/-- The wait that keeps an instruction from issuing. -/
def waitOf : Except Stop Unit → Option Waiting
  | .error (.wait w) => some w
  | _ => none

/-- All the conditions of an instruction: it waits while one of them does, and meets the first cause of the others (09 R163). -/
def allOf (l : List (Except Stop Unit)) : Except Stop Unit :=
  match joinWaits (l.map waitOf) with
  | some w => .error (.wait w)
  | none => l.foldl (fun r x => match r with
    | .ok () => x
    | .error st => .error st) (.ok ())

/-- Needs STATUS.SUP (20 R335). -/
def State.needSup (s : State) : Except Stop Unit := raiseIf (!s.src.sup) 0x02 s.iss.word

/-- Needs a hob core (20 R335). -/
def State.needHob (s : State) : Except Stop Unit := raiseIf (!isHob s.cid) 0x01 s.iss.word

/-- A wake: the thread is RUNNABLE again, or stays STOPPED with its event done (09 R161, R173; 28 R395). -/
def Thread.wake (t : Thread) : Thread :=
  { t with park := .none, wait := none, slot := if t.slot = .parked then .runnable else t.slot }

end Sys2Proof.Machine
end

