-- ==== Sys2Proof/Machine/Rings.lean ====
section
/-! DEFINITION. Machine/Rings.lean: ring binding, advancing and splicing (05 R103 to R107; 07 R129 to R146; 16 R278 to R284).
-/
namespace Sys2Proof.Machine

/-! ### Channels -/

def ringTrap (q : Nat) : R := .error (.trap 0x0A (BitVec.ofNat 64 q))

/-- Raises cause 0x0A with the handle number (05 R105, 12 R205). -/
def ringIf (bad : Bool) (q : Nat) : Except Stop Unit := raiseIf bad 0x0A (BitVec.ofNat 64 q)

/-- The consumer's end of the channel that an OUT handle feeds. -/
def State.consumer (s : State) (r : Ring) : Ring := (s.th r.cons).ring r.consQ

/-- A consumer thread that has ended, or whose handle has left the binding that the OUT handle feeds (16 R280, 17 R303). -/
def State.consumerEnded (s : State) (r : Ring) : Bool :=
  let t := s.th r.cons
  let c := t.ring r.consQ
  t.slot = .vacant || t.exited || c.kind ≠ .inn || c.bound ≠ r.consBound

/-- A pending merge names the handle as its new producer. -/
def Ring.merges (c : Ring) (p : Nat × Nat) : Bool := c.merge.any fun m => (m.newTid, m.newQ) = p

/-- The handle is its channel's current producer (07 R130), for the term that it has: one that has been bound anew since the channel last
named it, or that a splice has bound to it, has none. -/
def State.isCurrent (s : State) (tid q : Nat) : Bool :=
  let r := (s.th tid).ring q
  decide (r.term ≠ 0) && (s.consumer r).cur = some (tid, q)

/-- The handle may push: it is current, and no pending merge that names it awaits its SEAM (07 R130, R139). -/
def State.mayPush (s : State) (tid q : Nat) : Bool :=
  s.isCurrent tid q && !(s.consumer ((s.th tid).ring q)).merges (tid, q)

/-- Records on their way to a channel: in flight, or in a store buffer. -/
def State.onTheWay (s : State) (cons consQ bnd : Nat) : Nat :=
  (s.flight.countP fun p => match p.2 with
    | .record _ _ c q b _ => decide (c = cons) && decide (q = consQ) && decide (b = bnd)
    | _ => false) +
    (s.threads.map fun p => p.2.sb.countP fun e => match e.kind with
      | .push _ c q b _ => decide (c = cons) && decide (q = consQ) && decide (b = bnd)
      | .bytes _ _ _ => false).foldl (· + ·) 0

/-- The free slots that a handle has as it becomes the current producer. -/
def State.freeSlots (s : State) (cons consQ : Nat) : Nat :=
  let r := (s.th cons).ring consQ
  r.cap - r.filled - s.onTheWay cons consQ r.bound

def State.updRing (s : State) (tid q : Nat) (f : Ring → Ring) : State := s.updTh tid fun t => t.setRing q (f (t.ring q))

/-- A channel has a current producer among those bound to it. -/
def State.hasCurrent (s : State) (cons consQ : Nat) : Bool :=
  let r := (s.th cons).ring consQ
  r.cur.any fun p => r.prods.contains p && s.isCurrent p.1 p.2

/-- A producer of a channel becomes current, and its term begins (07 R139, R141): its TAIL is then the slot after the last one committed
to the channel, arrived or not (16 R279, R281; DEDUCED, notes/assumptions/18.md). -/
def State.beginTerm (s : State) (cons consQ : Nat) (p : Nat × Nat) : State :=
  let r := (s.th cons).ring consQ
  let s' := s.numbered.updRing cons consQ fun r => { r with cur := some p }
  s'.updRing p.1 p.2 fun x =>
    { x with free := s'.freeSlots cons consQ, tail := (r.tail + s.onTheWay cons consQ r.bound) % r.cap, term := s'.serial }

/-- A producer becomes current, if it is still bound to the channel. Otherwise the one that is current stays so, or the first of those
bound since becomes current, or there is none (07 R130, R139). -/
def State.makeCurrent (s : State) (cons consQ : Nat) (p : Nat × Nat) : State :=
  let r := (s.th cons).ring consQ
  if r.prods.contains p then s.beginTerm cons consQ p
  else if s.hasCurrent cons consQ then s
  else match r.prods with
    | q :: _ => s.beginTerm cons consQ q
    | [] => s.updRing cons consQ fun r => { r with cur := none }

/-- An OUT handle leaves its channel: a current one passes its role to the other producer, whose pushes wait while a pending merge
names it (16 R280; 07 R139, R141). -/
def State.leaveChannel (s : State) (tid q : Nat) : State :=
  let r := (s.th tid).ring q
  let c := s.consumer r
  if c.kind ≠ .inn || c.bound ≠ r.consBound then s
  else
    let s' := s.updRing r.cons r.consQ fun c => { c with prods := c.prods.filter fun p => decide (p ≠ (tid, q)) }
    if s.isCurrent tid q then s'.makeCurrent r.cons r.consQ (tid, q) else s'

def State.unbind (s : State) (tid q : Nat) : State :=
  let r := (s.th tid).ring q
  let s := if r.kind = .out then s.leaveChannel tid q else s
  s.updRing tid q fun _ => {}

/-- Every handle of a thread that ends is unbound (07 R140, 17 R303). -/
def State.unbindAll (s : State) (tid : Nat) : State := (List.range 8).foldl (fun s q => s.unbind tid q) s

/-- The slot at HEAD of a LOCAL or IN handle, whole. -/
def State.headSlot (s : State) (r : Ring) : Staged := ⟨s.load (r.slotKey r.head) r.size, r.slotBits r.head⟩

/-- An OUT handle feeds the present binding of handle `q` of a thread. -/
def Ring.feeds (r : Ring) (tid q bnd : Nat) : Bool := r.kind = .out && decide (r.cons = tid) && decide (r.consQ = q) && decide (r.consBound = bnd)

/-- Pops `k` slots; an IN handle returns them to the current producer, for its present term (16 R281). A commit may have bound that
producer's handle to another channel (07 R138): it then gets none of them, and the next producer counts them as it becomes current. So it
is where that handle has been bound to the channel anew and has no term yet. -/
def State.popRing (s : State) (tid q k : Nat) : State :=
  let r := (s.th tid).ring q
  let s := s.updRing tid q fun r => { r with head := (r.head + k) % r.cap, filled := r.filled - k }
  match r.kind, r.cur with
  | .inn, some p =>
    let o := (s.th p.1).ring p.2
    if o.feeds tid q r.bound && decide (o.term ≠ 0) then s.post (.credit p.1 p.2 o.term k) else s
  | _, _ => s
____________________
Copy every line from the entries that contains the word "unbind".

▸ **Exercise response**
def State.unbind (s : State) (tid q : Nat) : State :=
def State.unbindAll (s : State) (tid : Nat) : State := (List.range 8).foldl (fun s q => s.unbind tid q) s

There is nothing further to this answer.